▶ WHAT YOU NEED TO DO:
Below is some data. Retype exactly the lines starting at the one with "RSTEP and SSTEP" and ending at the one with "t.cfg = s.cfg".

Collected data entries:
/-- Frame of the micro-operations: no response, nothing of the interface; only the builds write the staging copy, only
RSTEP and SSTEP write positions, and nothing writes any other register or any table of the machine (R54, R25). That
micro-operations can be issued alone, on an exposed bus with a result port, is the model's choice (log 5). So is that builds
issued alone write only a staging copy, that it persists and the other operations leave it, and that a build that raises leaves
`LC` and any machine as they are (log 2). -/
def Obligations.MicroOperationFrame : Prop :=
  ∀ (i : Instr) (s t : State), i.isHost = false → exec i s = .next t →
    t.cfg = s.cfg ∧ t.inputs = s.inputs ∧ t.bus = s.bus ∧ t.rsp = s.rsp ∧ t.busResult.isSome = true ∧
    ((∀ j r, i ≠ .rbuild j r) → (∀ rw, i ≠ .fbuild rw) → (∀ cap pairs, i ≠ .pbuild cap pairs) →
      t.staging = s.staging) ∧
    ((∀ j, i ≠ .rstep j) → i ≠ .sstep → t.lc = s.lc) ∧
    ∀ m, s.lc = .ready m → ∃ m', t.lc = .ready m' ∧ m.sameConstants m'

/-! ### CONFIG -/

/-- R108: a CONFIG with legal operands completes: the machine it describes exists, with `N`, `PAIR_CAP`, every rotor, the
reflector and the plugboard as the operands say, whatever existed before. The sign of the ring shift is decision D7 of the
spec (log 10). -/
def Obligations.ConfigBuildsTheMachine : Prop :=
  ∀ (s : State) (cap : Byte) (rots : List RotorRecord) (rw : Wiring) (pairs : List Pair),
    3 ≤ rots.length → rots.length ≤ s.cfg.nMax.toNat → (∀ r ∈ rots, LegalRecord r) → LegalWiring rw →
    LegalPairs cap pairs →
    ∃ m, exec (.config cap rots rw pairs) s =
        .next { s with lc := .ready m, staging := Staging.empty, rsp := s.rsp ++ [[0x00]] } ∧
      m.n.toNat = rots.length ∧ m.pairCap = cap ∧ m.rotors.length = rots.length ∧
      (∀ (i : Nat) (r : RotorRecord) (rotor : Rotor), rots[i]? = some r → m.rotors[i]? = some rotor →
        RotorOf r rotor) ∧
      ReflectorOf rw m.refl ∧ PlugboardOf pairs m.plug

/-- R135: a CONFIG within the capacity whose operands are not all legal reports a ConfigurationError or a
PlugboardError, and neither the new nor the old machine exists afterwards. Which error it is, is not stated (U2). -/
def Obligations.FailedConfigLeavesNoMachine : Prop :=
  ∀ (s : State) (cap : Byte) (rots : List RotorRecord) (rw : Wiring) (pairs : List Pair),
    rots.length ≤ s.cfg.nMax.toNat →
    ¬ (3 ≤ rots.length ∧ (∀ r ∈ rots, LegalRecord r) ∧ LegalWiring rw ∧ LegalPairs cap pairs) →
    ∃ e : Status, exec (.config cap rots rw pairs) s =
        .next { s with lc := .unconfigured, staging := Staging.empty, rsp := s.rsp ++ [[e.code]] } ∧
      (e = .tooFewRotors ∨ isBuildConfigurationError e = true ∨ isPlugboardError e = true)

/-- R108, R126: fewer than 3 rotors, with the rest legal, is TooFewRotors (0x15); an error of the one component that has a
defect is the status of the command, unchanged, and the errors of the builds have the bytes of R126. That no machine is left,
the old one included, is decision D22 of the spec, and that TooFewRotors and InvalidRingSetting have statuses of their own
are D11 and D10 (log 10). -/
def Obligations.ConfigReportsItsOnlyDefect : Prop :=
  ([Status.invalidWiring, .duplicateWiring, .invalidPosition, .invalidNotch, .invalidRingSetting].map Status.code =
      [0x10, 0x11, 0x12, 0x13, 0x14] ∧
    [Status.tooManyPairs, .selfPair, .outOfRange, .reused].map Status.code = [0x20, 0x21, 0x22, 0x23]) ∧
  ∀ (s : State) (cap : Byte) (rots : List RotorRecord) (rw : Wiring) (pairs : List Pair),
    rots.length ≤ s.cfg.nMax.toNat →
    (rots.length < 3 → (∀ r ∈ rots, LegalRecord r) → LegalWiring rw → LegalPairs cap pairs →
      exec (.config cap rots rw pairs) s =
        .next { s with lc := .unconfigured, staging := Staging.empty, rsp := s.rsp ++ [[0x15]] }) ∧
    (3 ≤ rots.length → LegalWiring rw → LegalPairs cap pairs →
      ∀ (i : Nat) (r : RotorRecord) (e : Status), rots[i]? = some r → buildRotor r = .error e →
        (∀ (j : Nat) (q : RotorRecord), rots[j]? = some q → j ≠ i → LegalRecord q) →
        exec (.config cap rots rw pairs) s =
          .next { s with lc := .unconfigured, staging := Staging.empty, rsp := s.rsp ++ [[e.code]] }) ∧
    (3 ≤ rots.length → (∀ r ∈ rots, LegalRecord r) → LegalPairs cap pairs →
      ∀ e : Status, buildReflector rw = .error e →
        exec (.config cap rots rw pairs) s =
          .next { s with lc := .unconfigured, staging := Staging.empty, rsp := s.rsp ++ [[e.code]] }) ∧
    (3 ≤ rots.length → (∀ r ∈ rots, LegalRecord r) → LegalWiring rw →
      ∀ e : Status, buildPlugboard cap pairs = .error e →
        exec (.config cap rots rw pairs) s =
          .next { s with lc := .unconfigured, staging := Staging.empty, rsp := s.rsp ++ [[e.code]] })

/-- R56 item 5: a rotor count above `N_MAX` is refused with CapacityExceeded; any machine that exists stays. That
the answer is a next state is the model's choice (log 7). -/
def Obligations.ConfigAboveCapacityChangesNothing : Prop :=
  ∀ (s : State) (cap : Byte) (rots : List RotorRecord) (rw : Wiring) (pairs : List Pair),
    s.cfg.nMax.toNat < rots.length →
    exec (.config cap rots rw pairs) s = .next { s with rsp := s.rsp ++ [[0x43]] }

/-- R108, R109: CONFIG reads only its operands: within the capacity, the same frame gives the same response and leaves the
same machine, or none, whatever machine existed before. -/
def Obligations.ConfigReadsOnlyItsOperands : Prop :=
  ∀ (s s' : State) (cap : Byte) (rots : List RotorRecord) (rw : Wiring) (pairs : List Pair),
    rots.length ≤ s.cfg.nMax.toNat → rots.length ≤ s'.cfg.nMax.toNat →
    ∃ l st, exec (.config cap rots rw pairs) s =
        .next { s with lc := l, staging := Staging.empty, rsp := s.rsp ++ [[st]] } ∧
      exec (.config cap rots rw pairs) s' =
        .next { s' with lc := l, staging := Staging.empty, rsp := s'.rsp ++ [[st]] }
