/-! ### The lifecycle and what is constant (10_state.md R11, R25) -/

/-- Settles O15, by what a step can do to the machine. -/
theorem onlyPositionsChangeWithoutConfigOrReset : Obligations.OnlyPositionsChangeWithoutConfigOrReset := by
  intro s t m hm h
  cases step_life h with
  | same hl => exact .inl ⟨m, hl.trans hm, m.sameConstants_refl⟩
  | moved m₀ m' hm₀ hl hc =>
    obtain rfl : m₀ = m := by simpa [hm₀] using hm
    exact .inl ⟨m', hl, hc⟩
  | reset rest hb hi => exact .inr (.inl ⟨hb, rest, hi⟩)
  | built f rest _ hb hi hf => exact .inr (.inr ⟨hb, f, rest, hi, hf⟩)
  | failed f rest _ hb hi hf => exact .inr (.inr ⟨hb, f, rest, hi, hf⟩)

/-- A step that makes a machine where there was none takes a CONFIG frame and answers OK. -/
theorem step_becomes_ready {s t : State} {m : Enigma} (hs : s.lc = .unconfigured) (h : step s = .next t)
    (ht : t.lc = .ready m) :
    ∃ f rest, s.inputs = .frame f :: rest ∧ f.head? = some 0x01 ∧ t.rsp = s.rsp ++ [[0x00]] := by
  cases step_life h with
  | built f rest _ _ hi hf _ _ hr => exact ⟨f, rest, hi, hf, hr⟩
  | same hl => simp [hl, hs] at ht
  | moved _ _ hm => simp [hs] at hm
  | reset _ _ _ hl => simp [hl] at ht
  | failed _ _ _ _ _ _ hl => simp [hl] at ht

/-- A step that leaves no machine where there was one takes a reset pulse, or a CONFIG frame that it answers with an
error. -/
theorem step_becomes_unconfigured {s t : State} {m : Enigma} (hs : s.lc = .ready m) (h : step s = .next t)
    (ht : t.lc = .unconfigured) :
    (∃ rest, s.inputs = .rst :: rest ∧ t.rsp = s.rsp) ∨
    ∃ f rest e, s.inputs = .frame f :: rest ∧ f.head? = some 0x01 ∧ e ≠ 0x00 ∧ t.rsp = s.rsp ++ [[e]] := by
  cases step_life h with
  | reset rest _ hi _ hr => exact .inl ⟨rest, hi, hr⟩
  | failed f rest e _ hi hf _ he hr => exact .inr ⟨f, rest, e, hi, hf, he, hr⟩
  | same hl => simp [hl, hs] at ht
  | moved _ _ _ hl => simp [hl] at ht
  | built _ _ _ _ _ _ hl => simp [hl] at ht

/-- Settles O16: each direction of `LC` is a lemma on the input a step takes. -/
theorem lifecycleChangesByConfigOrResetOnly : Obligations.LifecycleChangesByConfigOrResetOnly :=
  ⟨fun _ _ _ => step_becomes_ready, fun _ _ _ => step_becomes_unconfigured⟩

/-! ### The host commands (30_encoding.md R53) -/

/-- All that a host command writes: the lifecycle, one response frame of at least its status byte, and the staging copy if
it is CONFIG. -/
def HostAnswer (i : Instr) (s t : State) : Prop :=
  ∃ l g st body, t = ({ s with lc := l, staging := g } : State).respond (st :: body) ∧
    (Instr.isConfig i = false → g = s.staging)

theorem raise_hostAnswer (i : Instr) (s : State) (e : Status) : HostAnswer i s (s.raise e) :=
  ⟨s.lc, s.staging, e.code, [], rfl, fun _ => rfl⟩

theorem answer_hostAnswer (i : Instr) (s : State) (b : List Byte) : HostAnswer i s (s.answer b) :=
  ⟨s.lc, s.staging, _, b, rfl, fun _ => rfl⟩

/-- A machine moved to other positions, with a response. -/
theorem setMachine_respond_hostAnswer (i : Instr) (s : State) (m : Enigma) (st : Byte) (body : List Byte) :
    HostAnswer i s ((s.setMachine m).respond (st :: body)) :=
  ⟨.ready m, s.staging, st, body, rfl, fun _ => rfl⟩

theorem whenReady_hostAnswer {i : Instr} {s t : State} {k : Enigma → Result} (h : s.whenReady k = .next t)
    (hk : ∀ m, k m = .next t → HostAnswer i s t) : HostAnswer i s t := by
  simp only [State.whenReady] at h
  split at h
  · cases h; exact raise_hostAnswer i s _
  · exact hk _ h

/-- Said once of every host command: it answers with one frame and writes no more than `HostAnswer` says. -/
theorem exec_hostAnswer {i : Instr} {s t : State} (hi : i.isHost = true) (h : exec i s = .next t) : HostAnswer i s t := by
  cases i with
  | config cap recs w pairs =>
    rcases execConfig_cases h with rfl | ⟨e, -, rfl⟩ | ⟨m, -, rfl⟩
    · exact raise_hostAnswer _ s _
    · exact ⟨.unconfigured, Staging.empty, e.code, [], rfl, fun hc => by cases hc⟩
    · exact ⟨.ready m, Staging.empty, _, [], rfl, fun hc => by cases hc⟩
  | encs ss =>
    refine whenReady_hostAnswer h fun m h => ?_
    split at h <;> cases h
    · exact raise_hostAnswer _ s _
    · exact setMachine_respond_hostAnswer _ s _ _ _
  | encc cc =>
    refine whenReady_hostAnswer h fun m h => ?_
    split at h <;> cases h
    · exact raise_hostAnswer _ s _
    · exact setMachine_respond_hostAnswer _ s _ _ _
  | encm cs =>
    refine whenReady_hostAnswer h fun m h => ?_
    cases h; exact setMachine_respond_hostAnswer _ s _ _ _
  | getpos =>
    refine whenReady_hostAnswer h fun m h => ?_
    cases h; exact answer_hostAnswer _ s _
  | setpos ps =>
    refine whenReady_hostAnswer h fun m h => ?_
    split at h
    · split at h <;> cases h
      · exact raise_hostAnswer _ s _
      · exact setMachine_respond_hostAnswer _ s _ _ _
    · cases h; exact raise_hostAnswer _ s _
  | getring =>
    refine whenReady_hostAnswer h fun m h => ?_
    cases h; exact answer_hostAnswer _ s _
  | _ => cases hi

/-- An operation other than CONFIG makes no machine (10_state.md R11). -/
theorem LifeChange.unconfigured {cfg : Config} {i : Instr} {l : Life} (h : LifeChange cfg i .unconfigured l)
    (hi : Instr.isConfig i = false) : l = .unconfigured := by
  cases h with
  | same => rfl
  | destroyed => rfl
  | built _ _ hc => simp [hi] at hc
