-- ==== Sys2Proof/Syntax.lean ====
section
/-!
DEFINITION. The instruction set of the QK4 as data: operand forms, coded fields, and one constructor per row of the
opcode table. The first 224 rows are the instructions of OP 0x00 to 0x7E; the rows from MODULE_RESET on are the steps
of the other agents of the module. What each does is in Machine/.
-/

namespace Sys2Proof

/-- A general register g0 to g63 (R105). -/
abbrev GReg := Fin 64
/-- A vector register v0 to v15 (R105). -/
abbrev VReg := Fin 16
/-- An accumulator tile z0 to z3 (R105). -/
abbrev ZReg := Fin 4
/-- A halyard channel b0 to b7 (R105). -/
abbrev BReg := Fin 8
/-- A predicate register p0 to p7 named in a function field. -/
abbrev PReg := Fin 8
/-- A stream operand (R317): 0 to 15 name g32 to g47, 16 to 23 name v8 to v15. -/
abbrev SOpd := Fin 24
/-- A mask operand (R105): m0 to m3, then p0 to p7. -/
inductive MOpd where
  | m (i : Fin 4)
  | p (i : Fin 8)
  deriving DecidableEq, Repr

/-- A general register that is read, with its T bit (R71). -/
structure GSrc where
  r : GReg
  t : Bool
  deriving DecidableEq, Repr

/-- A vector register that is read, with its T bit (R71). -/
structure VSrc where
  r : VReg
  t : Bool
  deriving DecidableEq, Repr

/-- A tile register that is read, with its T bit (R71). -/
structure ZSrc where
  r : ZReg
  t : Bool
  deriving DecidableEq, Repr

/-- The access size of R133. -/
inductive Size where
  | b | h | w | d
  deriving DecidableEq, Repr

/-- The element size of R286 and R287. -/
inductive ESize where
  | b | h | w
  deriving DecidableEq, Repr

/-- The condition of format B (R110). -/
inductive Cond where
  | eq | ne | lt | ge | ltu | geu | z | nz
  deriving DecidableEq, Repr

/-- The annul mode of format B (R110). -/
inductive Annul where
  | none | notTaken | taken
  deriving DecidableEq, Repr

/-- The scope of a fence or of VIS (R136, R200). -/
inductive Scope where
  | core | oct | clu | die | mod | pod
  deriving DecidableEq, Repr

/-- The element type of a vector form (R331). -/
inductive VType where
  | i8 | n8 | i16 | n16 | i32 | n32 | f16 | bf16 | f32 | e4m3 | e5m2
  deriving DecidableEq, Repr

/-- The field type of a query-set form (R302). -/
inductive QType where
  | n8 | i8 | n16 | i16 | n32 | i32 | i64 | f32
  deriving DecidableEq, Repr

/-- The condition of QCMP (R308). -/
inductive QCond where
  | eq | ne | lt | ge | le | gt | tst | ntst
  deriving DecidableEq, Repr

/-- The condition of VCMP (R339). -/
inductive VCond where
  | eq | ne | lt | ge | le | gt
  deriving DecidableEq, Repr

/-- The type of an update pair (R295). -/
inductive UType where
  | i32 | i64 | f32
  deriving DecidableEq, Repr

/-- The level of PREF (R292). -/
inductive PLevel where
  | l1 | l2
  deriving DecidableEq, Repr

/-- The operator of VSCAN (R332). -/
inductive ScanOp where
  | add | min | max | or
  deriving DecidableEq, Repr

/-- The order of VSORT (R332). -/
inductive SortOrd where
  | asc | desc
  deriving DecidableEq, Repr

/-- The control register (R77). -/
inductive CReg where
  | pc | n1 | n2 | anul | status | qgd | ssb | ssl | uivec | uitag | uicause | fmode | fflags | streammap | issuepol | greedylim | csap | deleg | epoch | meetwin | time
  deriving DecidableEq, Repr

/-- The completion mode of an engine command (R373): nothing, a user-level interrupt, or a deferred arrival on a channel. -/
inductive EngMode where
  | none | ui | arr (ch : BReg)
  deriving DecidableEq, Repr

/-- The kind of a link of the module (R489). -/
inductive LinkKind where
  | host | fabric | cxl | dieLink | management
  deriving DecidableEq, Repr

▶ WRITTEN RESPONSE:
RSTEP and SSTEP write positions, and nothing writes any other register or any table of the machine (R54, R25). That
micro-operations can be issued alone, on an exposed bus with a result port, is the model's choice (log 5). So is that builds
issued alone write only a staging copy, that it persists and the other operations leave it, and that a build that raises leaves
`LC` and any machine as they are (log 2). -/
def Obligations.MicroOperationFrame : Prop :=
  ∀ (i : Instr) (s t : State), i.isHost = false → exec i s = .next t →
    t.cfg = s.cfg ∧ t.inputs = s.inputs ∧ t.bus = s.bus ∧ t.rsp = s.rsp ∧ t.busResult.isSome = true ∧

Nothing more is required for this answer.